START Records shown

-- ==== Sys2Proof/Machine/Merge.lean ====
section
/-!
DEFINITION. Merge space (15, 17): regions, composition and folds, the runs L0, L1 and L2, the paths between them, drains,
and what a load composes.
-/
namespace Sys2Proof.Machine

/-! ## Regions (R225, R226) -/

/-- R225: the record of a region; region 0 reads 0x61 and nothing changes it. -/
def State.region (s : State) (id : Nat) : BitVec 128 := if id = 0 then 0x61 else SMap.get 0 s.regions id

def regV (r : BitVec 128) : Bool := r.getLsbD 0
def regType (r : BitVec 128) : Nat := bits r.toNat 4 4
def regOp (r : BitVec 128) : Nat := bits r.toNat 8 4
def regOvf (r : BitVec 128) : Nat := bits r.toNat 12 2
def regL (r : BitVec 128) : Int := (BitVec.ofNat 8 (bits r.toNat 16 8)).toInt
/-- Element bytes of a region's type. -/
def regBytes (r : BitVec 128) : Nat :=
  match regType r with | 0 => 4 | 1 => 4 | 5 => 4 | 6 => 4 | _ => 8
/-- INT32, INT64 and FX64 are signed. -/
def regSigned (r : BitVec 128) : Bool := regType r == 0 || regType r == 2 || regType r == 4
def regInteger (r : BitVec 128) : Bool := decide (regType r ≤ 3)

/-- R225, R226: a record that RGSET and REGCFG accept. -/
def regLegal (r : BitVec 128) : Bool :=
  let n := r.toNat
  let t := regType r
  let op := regOp r
  n / 2 ^ 24 == 0 && bits n 14 2 == 0 && bits n 1 3 == 0
    && (t == 4 || bits n 16 8 == 0) && decide (regOvf r ≤ 2)
    && ((decide (t ≤ 3) && op == 1) || regOvf r == 0)
    && decide (t ≤ 7)
    && (op == 0 || (op == 1 && decide (t ≤ 4)) || ((op == 2 || op == 3) && decide (t ≤ 5))
      || (decide (4 ≤ op ∧ op ≤ 6) && (t == 6 || t == 7)))

/-- The order of MIN and MAX on FP32 (R158): a NaN loses to a number, -0 below +0. -/
def fp32Pick (max : Bool) (a b : Int) : Int :=
  let x := fp32.decode a.toNat
  let y := fp32.decode b.toNat
  if x.isNan then (if y.isNan then (fp32.nanCode : Int) else b)
  else if y.isNan then a
  else if max then (if x.ltSigned y then b else a) else (if y.ltSigned x then b else a)

/-- R226: the operator of a region, exact on VALUE. -/
def regCombine (r : BitVec 128) (a b : Int) : Int :=
  match regOp r with
  | 1 => a + b
  | 2 => if regType r = 5 then fp32Pick false a b else min a b
  | 3 => if regType r = 5 then fp32Pick true a b else max a b
  | 4 => ((a.toNat &&& b.toNat : Nat) : Int)
  | 5 => ((a.toNat ||| b.toNat : Nat) : Int)
  | 6 => ((a.toNat ^^^ b.toNat : Nat) : Int)
  | _ => b

/-- The range of a region's element. -/
def regMin (r : BitVec 128) : Int := intMin (regSigned r) (8 * regBytes r)
def regMax (r : BitVec 128) : Int := intMax (regSigned r) (8 * regBytes r)

/-- A number of bits read in a region's type. -/
def regOfBits (r : BitVec 128) (n : Nat) : Int :=
  let w := 8 * regBytes r
  if regSigned r ∧ 2 ^ (w - 1) ≤ n % 2 ^ w then ((n % 2 ^ w : Nat) : Int) - 2 ^ w else (n % 2 ^ w : Nat)

/-- R229: Fit; none where it faults. -/
def regFit (r : BitVec 128) (v : Int) : Option Int :=
  if regOp r = 1 ∧ regInteger r then
    match regOvf r with
    | 0 => some (regOfBits r (v % (2 : Int) ^ (8 * regBytes r)).toNat)
    | 1 => some (clampInt (regMin r) (regMax r) v)
    | _ => if v < regMin r ∨ regMax r < v then none else some v
  else if regType r = 4 ∧ (v < regMin r ∨ regMax r < v) then none
  else some v

/-! ## Folds (R228, R260, R263-R265) -/

/-- R224: an entry as software sees it. -/
def RunEntry.bits (e : RunEntry) : Nat :=
  let kind := match e.kind with | .set => 0 | .combine => 1 | .poison => 2
  e.key * 2 ^ 90 + kind * 2 ^ 88 + (e.value % (2 : Int) ^ 80).toNat

/-- R263: why a fold of an older and a newer entry fails, if it does. -/
def foldFails (r : BitVec 128) (older newer : RunEntry) : Option Nat :=
  if older.region ≠ newer.region then some 3
  else match older.kind, newer.kind with
    | .set, .combine =>
      let v := regCombine r older.value newer.value
      if regOp r = 1 ∧ (v < (if regSigned r then -2 ^ 79 else 0) ∨ (if regSigned r then 2 ^ 79 else 2 ^ 80) ≤ v) then some 1
      else if (regType r = 4 ∨ (regOp r = 1 ∧ regInteger r ∧ regOvf r = 2)) ∧ (v < regMin r ∨ regMax r < v) then some 2
      else none
    | .combine, .combine =>
      let v := regCombine r older.value newer.value
      if regOp r = 1 ∧ (v < (if regSigned r then -2 ^ 79 else 0) ∨ (if regSigned r then 2 ^ 79 else 2 ^ 80) ≤ v) then some 1
      else none
    | _, _ => none

/-- R228: the composition of two entries that does not fail. -/
def foldOk (r : BitVec 128) (older newer : RunEntry) : RunEntry :=
  match older.kind, newer.kind with
  | .set, .combine => { newer with kind := .set, value := regCombine r older.value newer.value }
  | .combine, .combine => { newer with value := regCombine r older.value newer.value }
  | .poison, .combine => { newer with kind := .poison, value := 0 }
  | _, _ => newer

/-- The cluster, or the cox core, that a core's entries come from (R265). -/
def mergeSrc (core : Nat) : Nat := if isCox core then core else clusterOf core

/-- R265: the merge fault record of a failed fold. Its unit is the core's port at level 1, and else the slice (R355). -/
def State.mergeFault (s : State) (level src reason : Nat) (older newer : RunEntry) : State :=
  s.record (if level = 1 then 90000 + src else 20000 + sliceOf (newer.key * 4)) newer.part newer.ctx false 0x31
    [(8, level), (16, reason), (24, older.region), (32, newer.region), (48, src), (64, older.bits), (192, newer.bits)]

/-- R228, R264: an older and a newer entry of one key meet; a failed fold leaves a POISON entry and a record. -/
def State.fold2 (s : State) (level src : Nat) (older newer : RunEntry) : State × RunEntry :=
  let r := s.region newer.region
  match foldFails r older newer with
  | none => (s, foldOk r older newer)
  | some reason =>
    (s.mergeFault level src reason older newer,
      { newer with kind := .poison, value := 0, region := older.region })

/-- The moved entries of one key fold onto what the destination holds, in their order (R260). -/
def State.foldAll (s : State) (level src : Nat) : Option RunEntry → List RunEntry → State × Option RunEntry
  | o, [] => (s, o)
  | none, e :: r => s.foldAll level src (some e) r
  | some o, e :: r =>
    let (s, n) := s.fold2 level src o e
    s.foldAll level src (some n) r

/-- The keys of a list of entries, each once, in order of first appearance. -/
def keysOf : List RunEntry → List Nat
  | [] => []
  | e :: r => e.key :: (keysOf r).filter (· != e.key)

/-! ## Paths to the slices (R261) -/

def State.pushPath (s : State) (src slice : Nat) (i : PathItem) : State :=
  { s with paths := s.paths ++ [⟨src, slice, s.serial, i⟩], serial := s.serial + 1 }

/-- The entries of each key travel together. -/
def State.pushEntries (s : State) (src : Nat) (es : List RunEntry) : State :=
  (keysOf es).foldl (fun s k => s.pushPath src (sliceOf (k * 4)) (.entries (es.filter fun e => e.key == k))) s

def PathItem.isLoad : PathItem → Bool | .load _ _ => true | _ => false

/-- R245: what the path of a core still has to deliver, up to now. -/
def State.pathWait (s : State) (core : Nat) (ops : List Nat) : FenceWait := ⟨ops, pathOf core, s.serial⟩

/-- A fence is complete: its operations are gone, and its path has delivered every entry up to its serial. -/
def State.fenceDone (s : State) (w : FenceWait) : Bool :=
  w.ops.all (fun id => (s.op id).isNone)
    && s.paths.all (fun p => p.src != w.src || decide (w.upto ≤ p.serial) || p.item.isLoad)

/-! ## L1 (R221, R259) -/

def State.l1Find (s : State) (cluster key : Nat) (ctx : Bool) : Option RunEntry :=
  (s.cluster cluster).l1.find? fun e => e.key == key && e.ctx == ctx
def State.l1Put (s : State) (cluster : Nat) (e : RunEntry) : State :=
  let c := s.cluster cluster
  s.setCluster cluster { c with l1 := (c.l1.filter fun f => !(f.key == e.key && f.ctx == e.ctx)) ++ [e] }
def State.l1Drop (s : State) (cluster key : Nat) (ctx : Bool) : State :=
  let c := s.cluster cluster
  s.setCluster cluster { c with l1 := c.l1.filter fun f => !(f.key == key && f.ctx == ctx) }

END Records shown

## [To do]
Only the lines from the one with "p.serial) || p.item.isLoad)" through the last line of the records belong in the answer, each copied exactly.

## [Task response]
    && s.paths.all (fun p => p.src != w.src || decide (w.upto ≤ p.serial) || p.item.isLoad)

/-! ## L1 (R221, R259) -/

def State.l1Find (s : State) (cluster key : Nat) (ctx : Bool) : Option RunEntry :=
  (s.cluster cluster).l1.find? fun e => e.key == key && e.ctx == ctx
def State.l1Put (s : State) (cluster : Nat) (e : RunEntry) : State :=
  let c := s.cluster cluster
  s.setCluster cluster { c with l1 := (c.l1.filter fun f => !(f.key == e.key && f.ctx == e.ctx)) ++ [e] }
def State.l1Drop (s : State) (cluster key : Nat) (ctx : Bool) : State :=
  let c := s.cluster cluster
  s.setCluster cluster { c with l1 := c.l1.filter fun f => !(f.key == key && f.ctx == ctx) }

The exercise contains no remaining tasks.